Capítulo II A Maldade segundo Jeremias e as Letras dos Números e Outras Coisas Irrelevantes




A partir de determinada altura, os especialistas em literatura descomparada e seguindo as metodologias mais avançadas na área dividiram a obra de Jeremias M. Taveira em duas fases: a pré-madura e a fase madura. A primeira correspondia à fase que ia dos seus oito anos aos vinte, e a segunda dos vinte para cima. Hoje, porém, especialistas jeremianos avançam com uma terceira fase (chamada pós-madura), correspondente àquela em que Jeremias aborda as questões do mal segundo a teoria da maldade profokiniana (especialista russo na área do mal) mas igualmente àquela outra em que Jeremias aborda a questão metafísica e ontológica da matemática (na sua perspetiva única de abordar e inventar problemas que não lembrariam a ninguém), a saber, se existem números no ser das letras. Forjando uma ontologia (e filosofia) própria, Jeremias distinguira-se das investigações filosóficas da ontologia matemática, de acordo com a qual se busca responder ao problema dos objetos matemáticos, isto é, se existem números, conjuntos, pontos, etc.; e se a existir, se existem independentes do sujeito; Jeremias, muito à frente, como sempre é apanágio dos iluminados pela centelha da genialidade, procurava saber se há números nas letras. De um modo geral, Jeremias perguntava-se se em cada letra há um número: se em A existe um 1 (assim representado: A*1, ignorando a lógica e atribuindo o asterisco só porque era apelativo esteticamente) e assim sucessivamente. Esta indagação filosófica levou os especialistas à loucura, porquanto estavam efetivamente na confirmação de um génio para o qual ainda não tinham um esquema conceptual, e em razão disso não tinham como explicá-lo (com efeito, esta era a vantagem de Jeremias, na medida em que inventava as maiores barbaridades que, aos olhos dos outros, eram vistas como grandezas intelectuais). Assim, em face desta falha conceptual, académicos de todo o mundo começaram a estudar a fundo sua obra com fito de poderem não só entendê-la efetivamente, mas também promoverem seminários.
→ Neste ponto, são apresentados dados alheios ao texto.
/-- R251, R257, R259, R269, R270, R272, R285: the bounds that a port in UP keeps. An ACK is due after 8 frames taken or 16 slots after one; a NAK that
nothing followed is sent again; the lack of progress over the bound starts a replay, and too many in a row take the port down. The decoder of a
long-reach port descrambles the 17 slots of a group and passes the frames it has corrected, but for training frames. Complete, each with the effects
stated: ackTimer, nakTimeout, replayTimeout, fecBlockDecode. -/
def Obligations.LinkBounds : Prop :=
  (∀ (p : Fin 4) (s : State), clocked s = true → (s.port p).st = .up → ackDue s p = true →
    ∃ t, exec (.ackTimer p) s = .next t ∧
      t.port p = { s.port p with
        sinceAck := 0, ctl := (s.port p).ctl ++ [mkFrame 0 ((s.port p).expect - 1) 0] } ∧
      (∀ q, q ≠ p.val → t.port q = s.port q) ∧ Keeps [.out, .lnk] s t) ∧
  (∀ (p : Fin 4) (b : BitVec 64) (s : State), clocked s = true → (s.port p).st = .up → (s.port p).nak = some b →
    b.toNat + ackTmo s p ≤ s.t →
    ∃ t, exec (.nakTimeout p) s = .next t ∧
      t.port p = { s.port p with
        nak := some s.time.now, ctl := (s.port p).ctl ++ [mkFrame 2 (s.port p).expect 0] } ∧
      (∀ q, q ≠ p.val → t.port q = s.port q) ∧ Keeps [.out, .lnk] s t) ∧
  (∀ (p : Fin 4) (q : BitVec 8) (m : Msg) (l : List (BitVec 8 × Msg)) (s : State), clocked s = true → (s.port p).st = .up →
    (s.port p).unacked = (q, m) :: l → (s.port p).progress.toNat + ackTmo s p ≤ s.t →
    ((s.port p).replayFrom ≠ some q → 2 ≤ s.rd (Reg.LNK_CTRL_REPLAYLIM p) →
      ∃ t, exec (.replayTimeout p) s = .next t ∧
        t.port p = { s.port p with
          replay := some 0, replayFrom := some q, replayRuns := 1, progress := s.time.now } ∧
        t.regs = (s.inc (Reg.LNK_ERR0_REPLAY p)).regs ∧ (∀ q, q ≠ p.val → t.port q = s.port q) ∧ Keeps [.out, .regs, .lnk] s t) ∧
    ((s.port p).replayFrom = some q → max 1 (s.rd (Reg.LNK_CTRL_REPLAYLIM p)) ≤ (s.port p).replayRuns + 1 →
      ∃ t, exec (.replayTimeout p) s = .next t ∧ (t.port p).st = .down ∧ (t.port p).resolving = true ∧
        (∀ q, q ≠ p.val → t.port q = s.port q) ∧ Keeps [.out, .regs, .time, .src, .xb, .arb, .lnk, .trc] s t)) ∧
  (∀ (p : Fin 4) (raw frames : List LinkFrame) (rawParity parity : LinkFrame) (f g : Nat → LinkFrame) (fix : Nat → Bool) (s : State),
    raw.length = 16 → frames.length = 16 → 2 ≤ p.val → (s.port p).st = .up → (s.port p).scrRx ≠ [] →
    (descramble (raw ++ [rawParity]) (s.port p).scrRx).1 = frames ++ [parity] →
    (∀ b, b < 8 → frOk (f b) = true ∧ frOk (g b) = true ∧
      rsDecode (frames.getD (2 * b) 0) (frames.getD (2 * b + 1) 0) (parity.extractLsb' (20 * b + 10) 10).toNat
        (parity.extractLsb' (20 * b) 10).toNat = some (f b, g b, fix b)) →
    ∃ t, exec (.fecBlockDecode p raw rawParity) s = .next t ∧ (t.port p).st = .up ∧ (t.port p).failRun = 0 ∧
      (t.port p).scrRx = (descramble (raw ++ [rawParity]) (s.port p).scrRx).2 ∧
      (t.port p).fec = (s.port p).fec ++ ((List.range 8).flatMap fun b => [f b, g b]).filter (fun x => frType x ≠ 6) ∧
      (∀ q, q ≠ p.val → t.port q = s.port q) ∧ Keeps [.out, .regs, .lnk] s t) ∧
  (∀ (p : Fin 4) (raw : List LinkFrame) (rawParity : LinkFrame) (s : State), raw.length = 16 → 2 ≤ p.val →
    (s.port p).st = .credit → (s.port p).scrRx ≠ [] →
    ∃ t, exec (.fecBlockDecode p raw rawParity) s = .next t ∧ (t.port p).st = .credit ∧
      (t.port p).scrRx = (descramble (raw ++ [rawParity]) (s.port p).scrRx).2 ∧ (t.port p).fec = (s.port p).fec ∧
      (∀ q, q ≠ p.val → t.port q = s.port q) ∧ Keeps [.out, .regs, .lnk] s t)

/-- R287 to R289: after a down. A port that has gone down sends up to four REPORTs; a REPORT for another die goes on toward it, and one that names a
port of this die takes it down when it is UP (cause 4, log entry 39) and resolves it; the report bound resolves it otherwise; SETTLE ends the
resolution. Complete, each with the effects stated: reportSend, report, reportTimeout, settleExpire. -/
def Obligations.Reports : Prop :=
  (∀ (p : Fin 4) (q : Nat) (s : State), clocked s = true → (s.port p).reports < 4 →
    ((s.port p).reports = 0 ∨ (s.port p).lastReport.toNat + 256 ≤ s.t) → portToward s (peerOf s p) = some q → q ≠ p.val →
    ∃ t, exec (.reportSend p) s = .next t ∧
      t.port p = { s.port p with
        reports := (s.port p).reports + 1, lastReport := s.time.now } ∧
      t.port q = { s.port q with
        ctl := (s.port q).ctl ++ [mkFrame 5 0 (BitVec.ofNat 128 ((peerOf s p).toNat + 2 ^ 5 * s.die.toNat + 2 ^ 10 * p.val
          + 2 ^ 12 * (s.port p).lastRx.toNat + 2 ^ 20 * b2n (s.port p).lastNone))] } ∧
      (∀ k, k ≠ p.val → k ≠ q → t.port k = s.port k) ∧ Keeps [.out, .lnk] s t) ∧
  (∀ (p : Fin 4) (frame : LinkFrame) (q : Nat) (s : State), clocked s = true → receives s p frame = true → frType frame = 5 →
    (frMsg frame).extractLsb' 0 5 ≠ s.die → portToward s ((frMsg frame).extractLsb' 0 5) = some q → q ≠ p.val →
    ∃ t, exec (.report p (heard s p frame)) s = .next t ∧ t.port p = received s p frame ∧
      t.port q = { s.port q with
        ctl := (s.port q).ctl ++ [mkFrame 5 0 (frMsg frame)] } ∧
      (∀ k, k ≠ p.val → k ≠ q → t.port k = s.port k) ∧ Keeps [.out, .lnk] s t) ∧
  (∀ (p : Fin 4) (frame : LinkFrame) (q : Nat) (s : State), clocked s = true → receives s p frame = true → frType frame = 5 →
    (frMsg frame).extractLsb' 0 5 = s.die → q < 4 → q ≠ p.val →
    (∀ k, k < 4 → (peerOf s k = (frMsg frame).extractLsb' 5 5 ∧ s.rd (Reg.LNK_PEER_PEERPORT k) = ((frMsg frame).extractLsb' 10 2).toNat ∧
      (s.port k).everUp = true ↔ k = q)) →
    ((s.port q).st = .up ∨ ((s.port q).resolving = true ∧ (s.port q).entered = false)) →
    ∃ t, exec (.report p (heard s p frame)) s = .next t ∧ (t.port q).st = (if (s.port q).st = .up then .down else (s.port q).st) ∧
      (t.port q).resolving = true ∧ (t.port q).entered = true ∧ (t.port q).unacked = [] ∧ (t.port q).tx = [] ∧
      t.port p = received s p frame ∧ (∀ k, k ≠ p.val → k ≠ q → t.port k = s.port k) ∧
      Keeps [.out, .regs, .time, .src, .firn, .xb, .arb, .lnk, .pwr, .trc] s t) ∧
  (∀ (p : Fin 4) (s : State), clocked s = true → (s.port p).resolving = true → (s.port p).entered = false →
    (s.port p).downAt.toNat + 256 * max 1 (s.rd (Reg.LNK_CTRL_RPTTMO p)) ≤ s.t →
    ∃ t, exec (.reportTimeout p) s = .next t ∧ (t.port p).resolving = true ∧ (t.port p).entered = true ∧ (t.port p).unacked = [] ∧
      (t.port p).tx = [] ∧ (t.port p).acked = (s.port p).acked ∧ (∀ k, k ≠ p.val → t.port k = s.port k) ∧
      Keeps [.out, .regs, .src, .firn, .xb, .lnk, .pwr, .trc] s t) ∧
  (∀ (p : Fin 4) (b : BitVec 64) (s : State), clocked s = true → (s.port p).resolving = true → (s.port p).resolved = some b →
    b.toNat + 256 * s.rd (Reg.LNK_CTRL_SETTLE p) ≤ s.t →
    ∃ t, exec (.settleExpire p) s = .next t ∧ (t.port p).resolving = false ∧ (t.port p).entered = false ∧ (t.port p).resolved = none ∧
      (t.port p).st = (s.port p).st ∧ Keeps [.out, .regs, .src, .xb, .lnk, .pwr, .trc] s t)

/-- R293, R294, R511: beside the traffic. The audit goes on to its next entry, and reports one that can be neither free nor held and is found so on
two passes in a row with source 5,121. The checker of a lane under test locks, counts, and loses lock. Complete, each with the effects stated:
auditVisit, checkerLocked, checkerLockLost. -/
def Obligations.AuditAndPatternTest : Prop :=
  (∀ (lost : Bool) (s : State), clocked s = true → s.flag Reg.AUDIT_CTRL_EN = true → s.time.sleep = .awake → s.latchOf 5121 = none →
    ∃ t, exec (.auditVisit lost) s = .next t ∧ t.audit.pos = (if 2752 ≤ s.audit.pos + 1 then 0 else s.audit.pos + 1) ∧
      (s.audit.pos ∈ t.audit.found ↔ lost = true ∧ mayLeak s s.audit.pos = true ∧ s.audit.pos ∉ s.audit.found) ∧
      (∀ k, k ≠ s.audit.pos → (k ∈ t.audit.found ↔ k ∈ s.audit.found)) ∧
      t.latchOf 5121 = (if lost = true ∧ s.audit.pos ∈ s.audit.found then
        some ⟨s.time.now, BitVec.ofNat 16 ((auditAt s.audit.pos).1 + 256 * (auditAt s.audit.pos).2), 7, s.epoch.num, true, false⟩
        else none) ∧ Keeps [.out, .regs, .src, .audit] s t) ∧
  (∀ (p lane : Fin 4) (errs : Nat) (s : State), clocked s = true → testing s p = true →
    exec (.checkerLocked p lane errs) s = .next { s with out := [], tst := { s.tst with
      locked := tset false s.tst.locked (laneKey p lane) true,
      errs := tset 0 s.tst.errs (laneKey p lane) (min (2 ^ 32 - 1) (tget 0 s.tst.errs (laneKey p lane) + errs)) } }) ∧
  (∀ (p lane : Fin 4) (errs : Nat) (s : State), clocked s = true → testing s p = true → tget false s.tst.locked (laneKey p lane) = true →
    exec (.checkerLockLost p lane errs) s = .next { s with out := [], tst := { s.tst with
      locked := tset false s.tst.locked (laneKey p lane) false,
      errs := tset 0 s.tst.errs (laneKey p lane) (min (2 ^ 32 - 1) (tget 0 s.tst.errs (laneKey p lane) + errs)) } })

/-- R303 to R306, R310, R311: exactly-once delivery inside a die. HAND_IN moves the next message of a region's crossing into its lane, a restored copy
to its place at the head, and discards a flagged copy of an event held here. A completion that reaches its custody record completes the replica: its
DONE goes to the origin, or, at the origin itself, the event's record is released and the custody record freed. DONE, CONFIRM and RESTORE tokens do
the same between dies, and a flagged record outlives its CONFIRM by PSETTLE. Complete, each with the effects stated: handIn, replicaComplete,
fenceDone, fenceConfirm, custodySettleExpire, fenceRestore. -/
def Obligations.ExactlyOnce : Prop :=
  (∀ (r : Fin 4) (x : XMsg) (l : List XMsg) (s : State), clocked s = true → s.crossing r = x :: l → s.on (16 + r) = true →
    (x.dup = true → exec (.handIn r) s = .next (({ s with out := [] }.setCrossing r l).inc Reg.REC_CNT_DUP)) ∧
    (x.dup = false → (∀ d ∈ s.rq.redirect, ¬ (d.u = x.u ∧ d.origin = x.msg.origin ∧ d.source = x.msg.source)) →
      (x.restored = true → exec (.handIn r) s =
        .next (({ s with out := [] }.setCrossing r l).setLane x.u (enterRestored x.msg (s.lane x.u)))) ∧
      (x.restored = false → x.msg.cls ≠ .s → exec (.handIn r) s =
        .next (({ s with out := [] }.setCrossing r l).setLane x.u (s.lane x.u ++ [x.msg]))))) ∧
  (∀ (m : Msg) (l : List Msg) (k : Nat) (c : FirnRec) (s : State), clocked s = true → s.firn.dones = m :: l →
    custodyAt s (destLane m.dest) m = some (k, c) → c.msg.origin ≠ s.die →
    ∃ t, exec .replicaComplete s = .next t ∧ t.firn.dones = l ∧
      t.recOf k = some { c with msg := { c.msg with repres := c.msg.repres || m.repres }, done := true } ∧
      (∀ j, j ≠ k → t.recOf j = s.recOf j) ∧
      enRoute t (fenceTok s 4 c.msg.origin c.msg.source c.msg.seq (dieAddr (doneTarget s c.msg.origin)) .g c.msg.dest 0) ∧
      Keeps [.out, .regs, .src, .firn, .xb, .pwr, .trc] s t) ∧
  (∀ (m : Msg) (l : List Msg) (k j : Nat) (c e : FirnRec) (s : State), clocked s = true → s.firn.dones = m :: l →
    custodyAt s (destLane m.dest) m = some (k, c) → c.msg.origin = s.die → s.acc.offers = [] →
    firnFind s (fun r => r.kind == .event && r.msg.sameId c.msg) = some (j, e) → j ≠ k → e.releasing = false →
    e.need = [c.msg.dest] → c.msg.dest ∉ e.came → e.partner = none → e.donors = [] →
    ∃ t, exec .replicaComplete s = .next t ∧ t.firn.dones = l ∧ t.recOf j = none ∧
      t.recOf k = (if c.msg.repres || m.repres then
        some { c with msg := { c.msg with repres := true }, done := true, settle := some s.time.now } else none) ∧
      (∀ i, i ≠ j → i ≠ k → t.recOf i = s.recOf i) ∧ Keeps [.out, .firn] s t) ∧
  (∀ (m : Msg) (l : List Msg) (k : Nat) (e : FirnRec) (s : State), clocked s = true → fenceIn s 4 m l → s.acc.offers = [] →
    firnFind s (fun r => r.kind == .event && r.msg.sameId m) = some (k, e) → e.releasing = false →
    fenceReplica m ∈ e.need → senderOf m ≠ s.die →
    (fenceReplica m ∉ e.came → ∃ t, exec (.fenceDone m) s = .next t ∧ t.xb.recIn = l ∧ (∀ j, j ≠ k → t.recOf j = s.recOf j) ∧
      (e.need.erase (fenceReplica m) ≠ [] → t.recOf k = some { e with
        need := e.need.erase (fenceReplica m), came := e.came ++ [fenceReplica m], donors := e.donors ++ [senderOf m] }) ∧
      (e.need.erase (fenceReplica m) = [] → e.partner = none → t.recOf k = none ∧
        ∀ d ∈ e.donors ++ [senderOf m], enRoute t (fenceTok s 5 e.msg.origin e.msg.source e.msg.seq (dieAddr d) .g 0 0)) ∧
      Keeps [.out, .regs, .src, .acc, .firn, .xb, .pwr, .trc] s t) ∧
    (fenceReplica m ∈ e.came → ∃ t, exec (.fenceDone m) s = .next t ∧ t.xb = { s.xb with recIn := l } ∧
      t.recOf k = some { e with donors := e.donors ++ [senderOf m] } ∧ (∀ j, j ≠ k → t.recOf j = s.recOf j) ∧ Keeps [.out, .firn, .xb] s t)) ∧
  (∀ (m : Msg) (l : List Msg) (k : Nat) (c : FirnRec) (s : State), clocked s = true → fenceIn s 5 m l →
    firnAll s (fun r => r.kind == .custody && r.done && r.msg.sameId m) = [(k, c)] → c.settle = none →
    ∃ t, exec (.fenceConfirm m) s = .next t ∧ t.xb = { s.xb with recIn := l } ∧
      t.recOf k = (if c.msg.repres then some { c with done := true, settle := some s.time.now } else none) ∧
      (∀ j, j ≠ k → t.recOf j = s.recOf j) ∧ Keeps [.out, .firn, .xb] s t) ∧
  (∀ (idx : BitVec 14) (c : FirnRec) (b : Tick) (s : State), clocked s = true → s.recOf idx.toNat = some c → c.settle = some b →
    c.kind = .custody → b.toNat + psettle s ≤ s.t →
    exec (.custodySettleExpire idx) s = .next ({ s with out := [] }.setRec idx.toNat none)) ∧
  (∀ (m : Msg) (l : List Msg) (k : Nat) (e : FirnRec) (s : State), clocked s = true → fenceIn s 6 m l →
    firnFind s (fun r => r.kind == .event && r.msg.sameId m) = some (k, e) → e.poisoned = false → e.msg.cls ≠ .s →
    ∃ t, exec (.fenceRestore m) s = .next t ∧ t.xb.recIn = l ∧
      (∀ x ∈ e.need, enRoute t { e.msg.flag with
        dest := x, epoch := if e.acting then s.epoch.num.truncate 8 else e.msg.epoch }) ∧
      Keeps [.out, .regs, .src, .xb, .pwr, .trc] s t)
O burburinho gerado em torno da obra de Jeremias levou a dizer-se que há um antes e depois de Jeremias. Desde os mais vetustos escritores aos mais insignes académicos, a unanimidade foi (e é) a palavra mais usada. Uns afirmaram que a obra de Jeremias perdurará no tempo até quando o tempo for tempo. Outros afirmaram que a sua obra será estudada por muito tempo, resultando em teses de doutoramento e pós-doutoramento e pós-pós-doutoramento e quem sabe uma nova qualificação académica, tal a força da obra de Jeremias. Outros ainda afirmaram que se ele não receber o Nobel então a consequência será que o prémio deixará de existir, pois não pode um escritor com este talento não receber o Nobel. Enfim, e em resumo, Jeremias tornou-se com efeito num escritor cujo talento ultrapassa já a própria definição de talento.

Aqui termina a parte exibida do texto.